===== Excerpted data =====
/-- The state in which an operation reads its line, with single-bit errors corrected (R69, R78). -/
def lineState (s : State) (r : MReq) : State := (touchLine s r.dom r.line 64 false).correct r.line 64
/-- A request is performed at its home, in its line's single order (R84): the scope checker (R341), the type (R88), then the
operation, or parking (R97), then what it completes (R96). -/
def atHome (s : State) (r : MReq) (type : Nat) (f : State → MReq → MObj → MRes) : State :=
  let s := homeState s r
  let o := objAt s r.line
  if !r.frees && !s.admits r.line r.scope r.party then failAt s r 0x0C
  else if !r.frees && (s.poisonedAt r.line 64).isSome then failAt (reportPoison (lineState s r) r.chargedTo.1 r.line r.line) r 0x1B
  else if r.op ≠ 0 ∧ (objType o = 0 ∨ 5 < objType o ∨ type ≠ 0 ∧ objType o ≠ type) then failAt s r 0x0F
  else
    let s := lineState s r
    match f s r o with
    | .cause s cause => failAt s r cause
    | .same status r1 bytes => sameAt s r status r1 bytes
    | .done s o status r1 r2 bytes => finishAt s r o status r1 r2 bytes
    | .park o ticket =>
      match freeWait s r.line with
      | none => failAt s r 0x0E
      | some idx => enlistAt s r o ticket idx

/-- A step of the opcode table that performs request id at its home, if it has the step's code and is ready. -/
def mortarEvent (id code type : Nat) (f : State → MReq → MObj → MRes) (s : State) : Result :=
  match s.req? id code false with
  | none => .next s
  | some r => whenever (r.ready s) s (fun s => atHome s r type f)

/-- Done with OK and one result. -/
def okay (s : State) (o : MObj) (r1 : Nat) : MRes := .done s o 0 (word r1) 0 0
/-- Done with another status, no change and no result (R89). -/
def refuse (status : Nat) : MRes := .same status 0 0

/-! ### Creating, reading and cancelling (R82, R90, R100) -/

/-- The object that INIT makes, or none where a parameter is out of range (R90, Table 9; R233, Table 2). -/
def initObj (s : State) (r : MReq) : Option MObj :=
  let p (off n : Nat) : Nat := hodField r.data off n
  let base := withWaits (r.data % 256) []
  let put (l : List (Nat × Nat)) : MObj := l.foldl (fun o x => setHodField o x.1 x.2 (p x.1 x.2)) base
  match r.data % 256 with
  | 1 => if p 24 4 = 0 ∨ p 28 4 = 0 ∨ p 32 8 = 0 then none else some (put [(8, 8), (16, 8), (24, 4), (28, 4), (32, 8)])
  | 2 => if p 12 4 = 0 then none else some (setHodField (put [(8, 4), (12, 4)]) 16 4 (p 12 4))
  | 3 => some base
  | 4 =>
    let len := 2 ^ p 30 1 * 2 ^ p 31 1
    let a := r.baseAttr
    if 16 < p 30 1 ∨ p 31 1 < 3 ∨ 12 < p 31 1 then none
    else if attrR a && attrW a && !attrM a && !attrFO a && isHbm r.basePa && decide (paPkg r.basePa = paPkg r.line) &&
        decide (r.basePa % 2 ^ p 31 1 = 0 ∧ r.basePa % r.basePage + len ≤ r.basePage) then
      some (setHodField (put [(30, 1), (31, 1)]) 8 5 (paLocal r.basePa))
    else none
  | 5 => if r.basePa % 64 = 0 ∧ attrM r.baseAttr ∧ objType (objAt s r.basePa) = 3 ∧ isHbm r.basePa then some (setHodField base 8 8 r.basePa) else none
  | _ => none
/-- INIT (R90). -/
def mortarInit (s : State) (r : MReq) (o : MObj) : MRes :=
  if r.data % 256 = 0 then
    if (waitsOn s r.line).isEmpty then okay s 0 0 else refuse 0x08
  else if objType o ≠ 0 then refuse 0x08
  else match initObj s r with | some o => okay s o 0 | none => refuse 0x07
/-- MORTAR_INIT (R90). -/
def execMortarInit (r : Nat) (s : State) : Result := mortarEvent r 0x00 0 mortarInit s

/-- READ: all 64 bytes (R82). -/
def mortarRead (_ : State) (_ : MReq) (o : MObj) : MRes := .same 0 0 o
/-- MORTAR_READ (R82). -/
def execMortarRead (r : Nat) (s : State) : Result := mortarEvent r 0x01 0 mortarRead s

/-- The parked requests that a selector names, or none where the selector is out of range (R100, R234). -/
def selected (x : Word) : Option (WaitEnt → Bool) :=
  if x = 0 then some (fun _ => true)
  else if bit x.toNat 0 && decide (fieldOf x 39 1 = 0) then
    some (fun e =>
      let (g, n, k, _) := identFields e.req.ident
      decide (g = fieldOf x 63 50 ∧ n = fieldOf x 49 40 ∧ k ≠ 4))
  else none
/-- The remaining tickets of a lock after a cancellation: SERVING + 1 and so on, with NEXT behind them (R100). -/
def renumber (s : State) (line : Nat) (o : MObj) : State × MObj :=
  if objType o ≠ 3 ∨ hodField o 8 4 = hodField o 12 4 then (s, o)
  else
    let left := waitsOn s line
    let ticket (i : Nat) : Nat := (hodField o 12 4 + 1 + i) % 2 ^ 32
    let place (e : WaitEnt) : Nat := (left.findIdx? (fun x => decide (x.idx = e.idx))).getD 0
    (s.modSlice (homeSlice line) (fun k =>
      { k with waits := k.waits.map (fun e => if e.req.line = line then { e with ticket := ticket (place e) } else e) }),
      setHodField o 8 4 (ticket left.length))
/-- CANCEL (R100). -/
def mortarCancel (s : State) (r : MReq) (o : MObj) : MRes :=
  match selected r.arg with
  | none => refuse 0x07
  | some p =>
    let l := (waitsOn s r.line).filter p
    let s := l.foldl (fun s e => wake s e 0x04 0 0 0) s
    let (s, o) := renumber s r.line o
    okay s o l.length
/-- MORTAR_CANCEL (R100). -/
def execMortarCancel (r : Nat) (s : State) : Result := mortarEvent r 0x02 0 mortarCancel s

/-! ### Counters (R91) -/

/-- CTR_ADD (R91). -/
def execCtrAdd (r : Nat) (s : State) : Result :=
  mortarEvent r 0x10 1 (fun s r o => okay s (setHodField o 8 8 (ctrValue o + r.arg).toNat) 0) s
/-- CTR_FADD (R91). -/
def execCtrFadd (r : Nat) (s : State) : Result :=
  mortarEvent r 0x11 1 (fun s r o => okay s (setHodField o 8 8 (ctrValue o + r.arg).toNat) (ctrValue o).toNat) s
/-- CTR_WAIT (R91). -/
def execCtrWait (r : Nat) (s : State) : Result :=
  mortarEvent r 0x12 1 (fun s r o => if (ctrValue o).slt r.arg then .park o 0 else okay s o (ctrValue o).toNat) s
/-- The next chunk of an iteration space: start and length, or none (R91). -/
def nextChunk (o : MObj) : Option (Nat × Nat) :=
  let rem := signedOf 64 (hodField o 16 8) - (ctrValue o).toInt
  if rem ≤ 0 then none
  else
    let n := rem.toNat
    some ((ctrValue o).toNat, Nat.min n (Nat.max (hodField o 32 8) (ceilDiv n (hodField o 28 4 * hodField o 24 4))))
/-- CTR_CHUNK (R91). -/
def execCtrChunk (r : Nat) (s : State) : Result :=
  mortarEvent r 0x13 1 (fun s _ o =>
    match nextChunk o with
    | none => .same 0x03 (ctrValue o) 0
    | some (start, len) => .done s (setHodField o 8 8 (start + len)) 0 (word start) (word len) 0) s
=====
◆ Your objective ◆
Each record above should be repeated exactly.

◆ Solution for this problem ◆
/-- The state in which an operation reads its line, with single-bit errors corrected (R69, R78). -/
def lineState (s : State) (r : MReq) : State := (touchLine s r.dom r.line 64 false).correct r.line 64
/-- A request is performed at its home, in its line's single order (R84): the scope checker (R341), the type (R88), then the
operation, or parking (R97), then what it completes (R96). -/
def atHome (s : State) (r : MReq) (type : Nat) (f : State → MReq → MObj → MRes) : State :=
  let s := homeState s r
  let o := objAt s r.line
  if !r.frees && !s.admits r.line r.scope r.party then failAt s r 0x0C
  else if !r.frees && (s.poisonedAt r.line 64).isSome then failAt (reportPoison (lineState s r) r.chargedTo.1 r.line r.line) r 0x1B
  else if r.op ≠ 0 ∧ (objType o = 0 ∨ 5 < objType o ∨ type ≠ 0 ∧ objType o ≠ type) then failAt s r 0x0F
  else
    let s := lineState s r
    match f s r o with
    | .cause s cause => failAt s r cause
    | .same status r1 bytes => sameAt s r status r1 bytes
    | .done s o status r1 r2 bytes => finishAt s r o status r1 r2 bytes
    | .park o ticket =>
      match freeWait s r.line with
      | none => failAt s r 0x0E
      | some idx => enlistAt s r o ticket idx

/-- A step of the opcode table that performs request id at its home, if it has the step's code and is ready. -/
def mortarEvent (id code type : Nat) (f : State → MReq → MObj → MRes) (s : State) : Result :=
  match s.req? id code false with
  | none => .next s
  | some r => whenever (r.ready s) s (fun s => atHome s r type f)

/-- Done with OK and one result. -/
def okay (s : State) (o : MObj) (r1 : Nat) : MRes := .done s o 0 (word r1) 0 0
/-- Done with another status, no change and no result (R89). -/
def refuse (status : Nat) : MRes := .same status 0 0

/-! ### Creating, reading and cancelling (R82, R90, R100) -/

/-- The object that INIT makes, or none where a parameter is out of range (R90, Table 9; R233, Table 2). -/
def initObj (s : State) (r : MReq) : Option MObj :=
  let p (off n : Nat) : Nat := hodField r.data off n
  let base := withWaits (r.data % 256) []
  let put (l : List (Nat × Nat)) : MObj := l.foldl (fun o x => setHodField o x.1 x.2 (p x.1 x.2)) base
  match r.data % 256 with
  | 1 => if p 24 4 = 0 ∨ p 28 4 = 0 ∨ p 32 8 = 0 then none else some (put [(8, 8), (16, 8), (24, 4), (28, 4), (32, 8)])
  | 2 => if p 12 4 = 0 then none else some (setHodField (put [(8, 4), (12, 4)]) 16 4 (p 12 4))
  | 3 => some base
  | 4 =>
    let len := 2 ^ p 30 1 * 2 ^ p 31 1
    let a := r.baseAttr
    if 16 < p 30 1 ∨ p 31 1 < 3 ∨ 12 < p 31 1 then none
    else if attrR a && attrW a && !attrM a && !attrFO a && isHbm r.basePa && decide (paPkg r.basePa = paPkg r.line) &&
        decide (r.basePa % 2 ^ p 31 1 = 0 ∧ r.basePa % r.basePage + len ≤ r.basePage) then
      some (setHodField (put [(30, 1), (31, 1)]) 8 5 (paLocal r.basePa))
    else none
  | 5 => if r.basePa % 64 = 0 ∧ attrM r.baseAttr ∧ objType (objAt s r.basePa) = 3 ∧ isHbm r.basePa then some (setHodField base 8 8 r.basePa) else none
  | _ => none
/-- INIT (R90). -/
def mortarInit (s : State) (r : MReq) (o : MObj) : MRes :=
  if r.data % 256 = 0 then
    if (waitsOn s r.line).isEmpty then okay s 0 0 else refuse 0x08
  else if objType o ≠ 0 then refuse 0x08
  else match initObj s r with | some o => okay s o 0 | none => refuse 0x07
/-- MORTAR_INIT (R90). -/
def execMortarInit (r : Nat) (s : State) : Result := mortarEvent r 0x00 0 mortarInit s

/-- READ: all 64 bytes (R82). -/
def mortarRead (_ : State) (_ : MReq) (o : MObj) : MRes := .same 0 0 o
/-- MORTAR_READ (R82). -/
def execMortarRead (r : Nat) (s : State) : Result := mortarEvent r 0x01 0 mortarRead s

/-- The parked requests that a selector names, or none where the selector is out of range (R100, R234). -/
def selected (x : Word) : Option (WaitEnt → Bool) :=
  if x = 0 then some (fun _ => true)
  else if bit x.toNat 0 && decide (fieldOf x 39 1 = 0) then
    some (fun e =>
      let (g, n, k, _) := identFields e.req.ident
      decide (g = fieldOf x 63 50 ∧ n = fieldOf x 49 40 ∧ k ≠ 4))
  else none
/-- The remaining tickets of a lock after a cancellation: SERVING + 1 and so on, with NEXT behind them (R100). -/
def renumber (s : State) (line : Nat) (o : MObj) : State × MObj :=
  if objType o ≠ 3 ∨ hodField o 8 4 = hodField o 12 4 then (s, o)
  else
    let left := waitsOn s line
    let ticket (i : Nat) : Nat := (hodField o 12 4 + 1 + i) % 2 ^ 32
    let place (e : WaitEnt) : Nat := (left.findIdx? (fun x => decide (x.idx = e.idx))).getD 0
    (s.modSlice (homeSlice line) (fun k =>
      { k with waits := k.waits.map (fun e => if e.req.line = line then { e with ticket := ticket (place e) } else e) }),
      setHodField o 8 4 (ticket left.length))
/-- CANCEL (R100). -/
def mortarCancel (s : State) (r : MReq) (o : MObj) : MRes :=
  match selected r.arg with
  | none => refuse 0x07
  | some p =>
    let l := (waitsOn s r.line).filter p
    let s := l.foldl (fun s e => wake s e 0x04 0 0 0) s
    let (s, o) := renumber s r.line o
    okay s o l.length
/-- MORTAR_CANCEL (R100). -/
def execMortarCancel (r : Nat) (s : State) : Result := mortarEvent r 0x02 0 mortarCancel s

/-! ### Counters (R91) -/

/-- CTR_ADD (R91). -/
def execCtrAdd (r : Nat) (s : State) : Result :=
  mortarEvent r 0x10 1 (fun s r o => okay s (setHodField o 8 8 (ctrValue o + r.arg).toNat) 0) s
/-- CTR_FADD (R91). -/
def execCtrFadd (r : Nat) (s : State) : Result :=
  mortarEvent r 0x11 1 (fun s r o => okay s (setHodField o 8 8 (ctrValue o + r.arg).toNat) (ctrValue o).toNat) s
/-- CTR_WAIT (R91). -/
def execCtrWait (r : Nat) (s : State) : Result :=
  mortarEvent r 0x12 1 (fun s r o => if (ctrValue o).slt r.arg then .park o 0 else okay s o (ctrValue o).toNat) s
/-- The next chunk of an iteration space: start and length, or none (R91). -/
def nextChunk (o : MObj) : Option (Nat × Nat) :=
  let rem := signedOf 64 (hodField o 16 8) - (ctrValue o).toInt
  if rem ≤ 0 then none
  else
    let n := rem.toNat
    some ((ctrValue o).toNat, Nat.min n (Nat.max (hodField o 32 8) (ceilDiv n (hodField o 28 4 * hodField o 24 4))))
/-- CTR_CHUNK (R91). -/
def execCtrChunk (r : Nat) (s : State) : Result :=
  mortarEvent r 0x13 1 (fun s _ o =>
    match nextChunk o with
    | none => .same 0x03 (ctrValue o) 0
    | some (start, len) => .done s (setHodField o 8 8 (start + len)) 0 (word start) (word len) 0) s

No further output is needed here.